Haskell, lambda calculus for Evaluation

Question

(Figure 1)

A part of the simply typed lambda calculus (Figure 1), it is implemented in Haskell as given below.

 evaluate expression = do
        case expression of
        (Application (Lambda x ltype term) value) | isValue value = True -> substitute term x value
        (Application value e2) | isValue value = True  -> let e22 = evaluate e2 in Application value e22
        (Application  e1 e2) -> let e11 = evaluate e1 in Application e11 e2

However, this doesn't work for these test cases,

1) print (evaluate (Application (Var "x") (Var "y")))

2) print (evaluate (Application (Constant 3) (Var "y")) "(Constant 3) is a value"

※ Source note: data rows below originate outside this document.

-- ==== Sys2Proof/Machine/BootStore.lean ====
section
/-! DEFINITION. The boot store die (chapter 17): its array, its commands and status, the records firmware keeps there, and
the card maker's BST registers. -/

namespace Sys2Proof.Machine

/-! ## The array (R500, R501) -/

/-- What an unlisted byte of the array reads as: erased, or in a sector left undefined its own undefined value. -/
def BootStore.blank (b : BootStore) (off : Nat) : Byte :=
  match List.find? (fun p => p.1 == off / 0x10000) b.undefinedSecs with
  | some (_, n) => Config.bstByte n off
  | none => 0xFF

/-- What a byte of the array holds, by its offset in the die. -/
def BootStore.byte (b : BootStore) (off : Nat) : Byte := Store.get b.blank b.bytes off

/-- The canonical form of the array's bytes. -/
def BootStore.wf (b : BootStore) : Bool := Store.wf b.blank b.bytes

/-- `n` bytes from an offset. -/
def BootStore.read (b : BootStore) (off n : Nat) : List Nat := (List.range n).map fun k => (b.byte (off + k)).toNat

/-- The same bytes for a long run, in one pass over the array. -/
def BootStore.scanFrom (b : BootStore) : Nat → Nat → Store Byte → List Nat
  | 0, _, _ => []
  | n + 1, off, l =>
    match l.dropWhile fun e => decide (e.1 < off) with
    | (k, v) :: r => if k = off then v.toNat :: b.scanFrom n (off + 1) r else (b.blank off).toNat :: b.scanFrom n (off + 1) ((k, v) :: r)
    | [] => (b.blank off).toNat :: b.scanFrom n (off + 1) []

def BootStore.scan (b : BootStore) (off n : Nat) : List Nat := b.scanFrom n off b.bytes

/-- Programming changes bits from 1 to 0 only. -/
def BootStore.progByte (b : BootStore) (off : Nat) (v : Byte) : BootStore :=
  { b with bytes := Store.set b.blank b.bytes off (b.byte off &&& v) }

/-- Program a run of bytes. -/
def BootStore.progBytes (b : BootStore) (off : Nat) : List Nat → BootStore
  | [] => b
  | v :: r => (b.progByte off (BitVec.ofNat 8 v)).progBytes (off + 1) r

/-- Erase a sector: every byte reads 0xFF. -/
def BootStore.eraseSec (b : BootStore) (sec : Nat) : BootStore :=
  { b with
    bytes := Store.drop (fun o => o / 0x10000 == sec) b.bytes
    undefinedSecs := b.undefinedSecs.filter fun p => p.1 != sec }

/-- Erase `n` sectors from one. -/
def BootStore.eraseSecs (b : BootStore) (sec : Nat) : Nat → BootStore
  | 0 => b
  | n + 1 => (b.eraseSec sec).eraseSecs (sec + 1) n

/-- A sector is left undefined by an interrupted or failed erase; `n` numbers its free value. -/
def BootStore.spoilSec (b : BootStore) (sec n : Nat) : BootStore :=
  { b with
    bytes := Store.drop (fun o => o / 0x10000 == sec) b.bytes
    undefinedSecs := (sec, n) :: b.undefinedSecs.filter fun p => p.1 != sec }

/-- A word whose program was interrupted or did not verify: each bit to be cleared may or may not have been. -/
def BootStore.spoilBytes (b : BootStore) (off n : Nat) : List Nat → BootStore
  | [] => b
  | v :: r => (b.progByte off (BitVec.ofNat 8 v ||| Config.freeByte (8 * n + off % 4))).spoilBytes (off + 1) n r

/-! ## Firmware's own programs (R510, R511; log entry 15) -/

/-- Before it starts an operation of its own firmware has sent 0xF0 (R508); a busy die ignores it. -/
def BootStore.sendF0 (b : BootStore) : BootStore := if b.op = .none then { b with statusMode := false, error := false } else b

/-- Firmware programs bytes: whether the die verified them, and the state after.  While a time-out is due, whether it
falls on this program is a free value. -/
def State.fwProgram (s : State) (off : Nat) (bytes : List Nat) : Bool × State :=
  let s : State := { s with bst := s.bst.sendF0 }
  if s.bst.failNext && Config.freeBool s.free then
    (false, State.bump { s with
      bst := { s.bst.spoilBytes off s.free bytes with failNext := false }, free := s.free + 1 } .bstErrCnt 0 16 1)
  else (true, { s with bst := s.bst.progBytes off bytes, free := s.free + b2n s.bst.failNext })

/-- Firmware erases a sector; as for a program. -/
def State.fwErase (s : State) (sec : Nat) : Bool × State :=
  let s : State := { s with bst := s.bst.sendF0 }
  if s.bst.failNext && Config.freeBool s.free then
    (false, State.bump { s with
      bst := { s.bst.spoilSec sec s.free with failNext := false }, free := s.free + 1 } .bstErrCnt 16 16 1)
  else (true, { s with bst := s.bst.eraseSec sec, free := s.free + b2n s.bst.failNext })

/-! ## The change journal (R113 to R115) -/

/-- The bytes of an entry before its CRC, its result byte as given. -/
def JEntry.head (e : JEntry) (result : Nat) : List Nat :=
  let n := e.text.length
  let len := 4 * ceilDiv (20 + n) 4 + 4
  leBytes 2 len ++ [e.src, e.dev] ++ leBytes 4 e.seq ++ leBytes 8 e.secs ++ leBytes 2 e.ms ++ [result, n] ++
    e.text.map (·.toNat) ++ List.replicate (4 * ceilDiv (20 + n) 4 - (20 + n)) 0

/-- The bytes of an entry (R114). -/
def JEntry.bytes (e : JEntry) : List Nat := e.head e.result.toNat ++ leBytes 4 (crc32c (e.head 0xFF))

/-- The length of an entry with `n` characters. -/
def jLen (n : Nat) : Nat := 4 * ceilDiv (20 + n) 4 + 4

/-- The ring's sector, in the die, of use count `u` (R115). -/
def jSec (u : Nat) : Nat := 0x43 + (u - 1) % 16

/-- Begin the next sector of the ring: erase it, which drops its entries, and program its header. -/
def BootStore.jRoll (b : BootStore) (seq : Nat) : BootStore :=
  let u := b.jSector + 1
  let b1 := (b.eraseSec (jSec u)).progBytes (jSec u * 0x10000) (leBytes 4 u ++ leBytes 4 seq ++ List.replicate 8 0)
  { b1 with jSector := u, jFill := 16, journal := b.journal.filter fun e => e.sector + 16 != u }

/-- The sectors of the ring whose use count is programmed, with it, in ascending order (R115). -/
def BootStore.jCounts (b : BootStore) : List Nat :=
  (((List.range 16).map fun k => leNat (b.read ((0x43 + k) * 0x10000) 4)).zipIdx.filter fun x =>
    x.1 != 0xFFFFFFFF && jSec x.1 == 0x43 + x.2).map (·.1) |>.mergeSort fun x y => decide (x ≤ y)

/-- The entries of the sector of use count `u` from an offset on, and where they end: at the erased tail, or at the sector's end where a CRC
fails. -/
def BootStore.jParse (b : BootStore) (u : Nat) : Nat → Nat → List JEntry × Nat
  | 0, off => ([], off)
  | f + 1, off =>
    let base := jSec u * 0x10000 + off
    let len := leNat (b.read base 2)
    if len = 0xFFFF then ([], off)
    else
      let bs := b.read base len
      let head := (bs.take (len - 4)).set 18 0xFF
      if len < 24 ∨ off + len > 0x10000 ∨ crc32c head ≠ leNat (bs.drop (len - 4)) then ([], 0x10000)
      else
        let field (i n : Nat) : Nat := leNat ((bs.drop i).take n)
        let e : JEntry := { seq := field 4 4, src := field 2 1, dev := field 3 1, secs := field 8 8, ms := field 16 2
                            result := BitVec.ofNat 8 (field 18 1)
                            text := ((bs.drop 20).take (field 19 1)).map fun x => BitVec.ofNat 8 x
                            sector := u, off }
        let (es, e2) := b.jParse u f (off + len)
        (e :: es, e2)

/-- The successor of a sequence number, wrapping to 1. -/
def jSucc (n : Nat) : Nat := if n ≥ 0xFFFFFFFF then 1 else n + 1

/-- The number of the next entry after the ring's last: the one the device had reached, which failed entries have taken it to (R113), unless the
ring shows that it is not ahead. -/
def jAfter (last reached : Nat) : Nat :=
  if (reached + 2 ^ 32 - last) % 2 ^ 32 < 2 ^ 31 ∧ reached ≠ last then reached else jSucc last

/-- The journal as mount finds it in the ring (R115).  A sector that a failed entry has ended stays ended, and the number of that entry stays used
(R113). -/
def BootStore.ringMount (b : BootStore) : BootStore :=
  let us := b.jCounts
  let parsed := us.map fun u => b.jParse u 2731 16
  let es := parsed.flatMap (·.1)
  let sec := (us.getLast?).getD 0
  let fill := ((parsed.getLast?).map (·.2)).getD 0
  { b with
    journal := es, jSector := sec, jFill := if sec = b.jSector then max fill b.jFill else fill
    jNext := match es.getLast? with | some e => jAfter e.seq b.jNext | none => b.jNext }

/-- Program a line's entry, its result pending: the entry's number, or none where the die did not verify it, in which case
its sector ends there and its number is not used again (R113). -/
def State.journalAdd (s : State) (src dev : Nat) (text : List Byte) : Option Nat × State :=
  let b := if s.bst.jSector = 0 ∨ s.bst.jFill + jLen text.length > 0x10000 then s.bst.jRoll s.bst.jNext else s.bst
  let e : JEntry := { seq := b.jNext, src, dev, secs := s.sys.life, ms := s.sys.lifeMs, result := 0xFF, text,
                      sector := b.jSector, off := b.jFill }
  let off := jSec b.jSector * 0x10000 + b.jFill
  match State.fwProgram { s with bst := b } off e.bytes with
  | (true, s1) =>
    (some e.seq, { s1 with bst := { s1.bst with
      journal := s1.bst.journal ++ [e], jNext := jSucc b.jNext, jFill := b.jFill + jLen text.length } })
  | (false, s1) => (none, { s1 with bst := { s1.bst with jNext := jSucc b.jNext, jFill := 0x10000 } })

/-- Program an entry's result byte; where it does not verify the entry stays pending (R113). -/
def State.journalResult (s : State) (seq : Nat) (result : Byte) : State :=
  match s.bst.journal.find? fun e => e.seq == seq && e.result == 0xFF with
  | none => s
  | some e =>
    match s.fwProgram (jSec e.sector * 0x10000 + e.off + 18) [result.toNat] with
    | (true, s1) => { s1 with bst := { s1.bst with
        journal := s1.bst.journal.map fun x => if x.seq == seq && x.result == 0xFF then { x with result } else x } }
    | (false, s1) => s1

But, for the first test case, I know it's because (Var "x") as e1 is terminal so it cannot transition. Does it mean I should add a Stuck case? But I want to return an output suggesting the success of the transitions, if that's possible.

Thank you in advance...

Answer 1

If you're implementing your lambda calculus AST as something like

data Exp = Var String
         | Constant Int
         | App Exp Exp
         | Lam String Exp

then the interpreter evaluate :: Exp -> Out can produce a number of values, some the result of poorly typed input. For instance

evaluate (Lam "f" (Lam "x" (App (Var "f") (Var "x")))
-- type like (a -> b) -> a -> b

evaluate (Var "x")
-- open term, evaluation gets stuck

evaluate (App (Lam "x" (Constant 4)) (Constant 3))
-- term results in a constant

We'll need to represent all of these types in the return type. A typical way to do that is to use a universal type like

data Out
  = Stuck
  | I Int
  | F (Out -> Out)

which again emphasizes the need for the stuck case. If we examine the App branch of evaluate

evaluate (App e1 e2) = case evaluate e1 of
  Stuck -> Stuck
  I i   -> Stuck
  F f   -> f (evaluate e2)

show's how Stuck cases both rise to the top and can arise from poorly typed terms.

---

There are many ways to write a well-typed simply-typed lambda calculus type in Haskell. I'm quite fond of the Higher-Order Abstract Syntax Final Encoding. It's wonderfully symmetric.

class STLC rep where
  lam :: (rep a -> rep b) -> rep (a -> b)
  app :: rep (a -> b) -> (rep a -> rep b)
  int :: Int -> rep Int

newtype Interpreter a = Reify { interpret :: a } -- just the identity monad

instance STLC Interpreter where
  lam f   = Reify $ interpret . f . Reify
  app f a = Reify $ interpret f $ interpret a
  int     = Reify

In this formulation, it's not possible at all to write a type of STLC rep => rep a which isn't well-typed and never-sticking. The type of interpret indicates this as well

interpret :: Interpreter a -> a

No Out-type in sight.

Answer 2

But, how substitute works then (i.e. what is the implementation of the substitute function in haskell).